So müssen wir nicht fragen: Sind die Verhältnisse, das Milieu die Ursache, daß die Menschen so und so sind? Oder sind es die Menschen, die das Milieu, die Verhältnisse gemacht haben? Wir müssen uns klar sein, daß jedes Ursache und Wirkung ist, daß alles ineinanderwirkt, und daß wir vor allen Dingen heute die Frage aufwerfen müssen: Was für Einrichtungen müssen da sein, damit die Menschen die richtigen Gedanken haben können in sozialer Beziehung? Und was für Gedanken müssen da sein, damit im Denken auch diese richtigen sozialen Einrichtungen entstehen?

Die Menschen haben nämlich gerade, wenn es auf das äußere praktische Leben ankommt, die Ansicht: Erst kommt dieses, dann kommt dieses. Damit kommt man in der Welt nicht vorwärts. Man kommt nur vorwärts, wenn man im Kreise denkt. Da denken aber die meisten Menschen: Da geht einem ein Mühlrad im Kopfe herum. Das können sie nicht. Man muß im Kreise denken; man muß sich denken, wenn man die äußeren Verhältnisse anschaut, sie sind vom Menschen gemacht, aber sie machen auch die Menschen; oder wenn man die menschlichen Handlungen anschaut, sie machen die äußeren Verhältnisse, aber werden auch wiederum getragen von den äußeren Verhältnissen. Und so müssen wir fortwährend mit unseren Gedanken hin- und hertanzen, wenn wir die Wirklichkeit haben wollen. Und das wollen die Menschen nicht...

Und so hat mein Buch: " Die Kernpunkte der sozialen Frage " aus den sozialen Verhältnissen heraus Leser voraussetzen müssen, welche mit ihren Gedanken sich umkehren können. Aber das wollen die Menschen nicht, sie wollen vom Anfang bis Ende lesen und dann wissen: Jetzt haben sie das Ende erreicht. Daß das Ende der Anfang ist, darauf wollen sie nicht eingehen. Und so war das das ärgste Mißverständnis dieses sozial gemeinten Buches, daß man es falsch gelesen hat. Und man fährt fort, es falsch zu lesen. Man will sich nicht mit den Gedanken dem Leben anpassen, sondern man will, daß das Leben sich dem Denken anpasse... "GA 305 (Der Mensch in der sozialen Ordnung), S. 228ff




Zur zeitlichen Gültigkeit


"Die soziale Frage ist ein Bestandteil des ganzen neueren Zivilisationslebens und wird es, da sie einmal entstanden ist, bleiben. Sie wird für jeden Augenblick der weltgeschichtlichen Entwicklung neu gelöst werden müssen....Wie ein Organismus einige Zeit nach der Sättigung immer wieder in den Zustand des Hungers eintritt, so der soziale Organismus aus einer Ordnung der Verhältnisse in eine Unordnung. Eine Universalarznei zur Ordnung der sozialen Verhältnisse gibt es sowenig, wie ein Nahrungsmittel, das für alle Zeiten sättigt." 23.14

Hieraus ergibt sich allgemein, daß die Ideen zur Dreigliederung auch keine "Universalarznei für alle Zeiten" darstellt.
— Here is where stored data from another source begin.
-- ==== Sys2Proof/Syntax.lean ====
section
/-! DEFINITION. The syntax of the VMU's instructions: one constructor for each of the 70 forms of
`30_encoding.md` R55 (one per row of the opcode table), its operands in the order of the assembly form (R63). -/

namespace Sys2Proof

/-- The 70 instruction forms. The suffixes `Imm`, `Dir` and `Ind` stand for the operand kinds Immediate (`#i8`),
Direct (`d9`) and Indirect (`@Ri`) of `30_encoding.md` R61. -/
inductive Instr
  /-- `add #i8` (R70), format IMM. -/
  | addImm (v : Byte)
  /-- `add d9` (R70), format DIR. -/
  | addDir (d : DataAddr)
  /-- `add @Ri` (R70), format IND. -/
  | addInd (i : IndReg)
  /-- `addc #i8` (R71), format IMM. -/
  | addcImm (v : Byte)
  /-- `addc d9` (R71), format DIR. -/
  | addcDir (d : DataAddr)
  /-- `addc @Ri` (R71), format IND. -/
  | addcInd (i : IndReg)
  /-- `sub #i8` (R72), format IMM. -/
  | subImm (v : Byte)
  /-- `sub d9` (R72), format DIR. -/
  | subDir (d : DataAddr)
  /-- `sub @Ri` (R72), format IND. -/
  | subInd (i : IndReg)
  /-- `subc #i8` (R73), format IMM. -/
  | subcImm (v : Byte)
  /-- `subc d9` (R73), format DIR. -/
  | subcDir (d : DataAddr)
  /-- `subc @Ri` (R73), format IND. -/
  | subcInd (i : IndReg)
  /-- `inc d9` (R74), format DIR. -/
  | incDir (d : DataAddr)
  /-- `inc @Ri` (R74), format IND. -/
  | incInd (i : IndReg)
  /-- `dec d9` (R75), format DIR. -/
  | decDir (d : DataAddr)
  /-- `dec @Ri` (R75), format IND. -/
  | decInd (i : IndReg)
  /-- `mul` (R76), format IMP. -/
  | mul
  /-- `div` (R77), format IMP. -/
  | div
  /-- `and #i8` (R80), format IMM. -/
  | andImm (v : Byte)
  /-- `and d9` (R80), format DIR. -/
  | andDir (d : DataAddr)
  /-- `and @Ri` (R80), format IND. -/
  | andInd (i : IndReg)
  /-- `or #i8` (R81), format IMM. -/
  | orImm (v : Byte)
  /-- `or d9` (R81), format DIR. -/
  | orDir (d : DataAddr)
  /-- `or @Ri` (R81), format IND. -/
  | orInd (i : IndReg)
  /-- `xor #i8` (R82), format IMM. -/
  | xorImm (v : Byte)
  /-- `xor d9` (R82), format DIR. -/
  | xorDir (d : DataAddr)
  /-- `xor @Ri` (R82), format IND. -/
  | xorInd (i : IndReg)
  /-- `rol` (R83), format IMP. -/
  | rol
  /-- `rolc` (R84), format IMP. -/
  | rolc
  /-- `ror` (R85), format IMP. -/
  | ror
  /-- `rorc` (R86), format IMP. -/
  | rorc
  /-- `clr1 d9, b3` (R90), format BIT. -/
  | clr1 (d : DataAddr) (n : BitNum)
  /-- `set1 d9, b3` (R91), format BIT. -/
  | set1 (d : DataAddr) (n : BitNum)
  /-- `not1 d9, b3` (R92), format BIT. -/
  | not1 (d : DataAddr) (n : BitNum)
  /-- `ld d9` (R100), format DIR. -/
  | ldDir (d : DataAddr)
  /-- `ld @Ri` (R100), format IND. -/
  | ldInd (i : IndReg)
  /-- `st d9` (R101), format DIR. -/
  | stDir (d : DataAddr)
  /-- `st @Ri` (R101), format IND. -/
  | stInd (i : IndReg)
  /-- `mov #i8, d9` (R102), format DIRIMM. -/
  | movDir (v : Byte) (d : DataAddr)
  /-- `mov #i8, @Ri` (R102), format INDIMM. -/
  | movInd (v : Byte) (i : IndReg)
  /-- `ldc` (R103), format IMP. -/
  | ldc
  /-- `push d9` (R104), format DIR. -/
  | push (d : DataAddr)
  /-- `pop d9` (R105), format DIR. -/
  | pop (d : DataAddr)
  /-- `xch d9` (R106), format DIR. -/
  | xchDir (d : DataAddr)
  /-- `xch @Ri` (R106), format IND. -/
  | xchInd (i : IndReg)
  /-- `ldf` (R107), format IMP. -/
  | ldf
  /-- `stf` (R108), format IMP. -/
  | stf
  /-- `jmp a12` (R113), format ABS12. -/
  | jmp (a : PageAddr)
  /-- `jmpf a16` (R114), format ABS16. -/
  | jmpf (a : CodeAddr)
  /-- `br r8` (R115), format REL8. -/
  | br (r : Byte)
  /-- `brf r16` (R116), format REL16. -/
  | brf (r : CodeAddr)
  /-- `bz r8` (R117), format REL8. -/
  | bz (r : Byte)
  /-- `bnz r8` (R118), format REL8. -/
  | bnz (r : Byte)
  /-- `bp d9, b3, r8` (R119), format BITREL. -/
  | bp (d : DataAddr) (n : BitNum) (r : Byte)
  /-- `bpc d9, b3, r8` (R120), format BITREL. -/
  | bpc (d : DataAddr) (n : BitNum) (r : Byte)
  /-- `bn d9, b3, r8` (R121), format BITREL. -/
  | bn (d : DataAddr) (n : BitNum) (r : Byte)
  /-- `dbnz d9, r8` (R122), format DIRREL. -/
  | dbnzDir (d : DataAddr) (r : Byte)
  /-- `dbnz @Ri, r8` (R122), format INDREL. -/
  | dbnzInd (i : IndReg) (r : Byte)
  /-- `be #i8, r8` (R123), format IMMREL. -/
  | beImm (v : Byte) (r : Byte)
  /-- `be d9, r8` (R123), format DIRREL. -/
  | beDir (d : DataAddr) (r : Byte)
  /-- `be @Ri, #i8, r8` (R123), format INDIMMREL. -/
  | beInd (i : IndReg) (v : Byte) (r : Byte)
  /-- `bne #i8, r8` (R124), format IMMREL. -/
  | bneImm (v : Byte) (r : Byte)
  /-- `bne d9, r8` (R124), format DIRREL. -/
  | bneDir (d : DataAddr) (r : Byte)
  /-- `bne @Ri, #i8, r8` (R124), format INDIMMREL. -/
  | bneInd (i : IndReg) (v : Byte) (r : Byte)
  /-- `call a12` (R130), format ABS12. -/
  | call (a : PageAddr)
  /-- `callf a16` (R131), format ABS16. -/
  | callf (a : CodeAddr)
  /-- `callr r16` (R132), format REL16. -/
  | callr (r : CodeAddr)
  /-- `ret` (R133), format IMP. -/
  | ret
  /-- `reti` (R134), format IMP. -/
  | reti
  /-- `nop` (R135), format IMP. -/
  | nop
deriving DecidableEq, Repr

end Sys2Proof
end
Steiner ist aber noch konkreter geworden; auf die Frage, ob die Dreigliederung die letzte, endgültige Lösung der sozialen Frage sei, antwortete er:

Das glaube ich ganz und gar nicht. Sondern im Laufe der Geschichtsentwicklung hat sich in den verflossenen Jahrhunderten ergeben, daß mehr der Einheitsstaat heraufkam. Jetzt ist notwendig geworden durch die Zeitforderung die Dreigliederung. Und es wird wiederum eine Zeit kommen, wo die Dreigliederung überwunden werden muß. Aber das ist nicht die jetzige Zeit, das ist die Zeit in drei bis vier Jahrhunderten. Da wird man wiederum denken müssen, wie man die Dreigliederung ablösen kann....Das heißt organisch denken im Gegensatz zum mechanischen Denken, das die Gegenwart beherrscht, wo man eigentlich meint, es gibt nun etwas ein für allemal absolut Richtiges. Das eine ist richtig für Stuttgart, das andere für New York, für Australien. Das eine ist richtig für 1919, das andere für 2530....Nein, so bequem macht es die Weltenentwicklung den Menschen nicht, daß irgend etwas absolut Richtiges da ist. Die Dinge sind immer richtig für bestimmte Orte und für bestimmte Zeiten.192.388 ?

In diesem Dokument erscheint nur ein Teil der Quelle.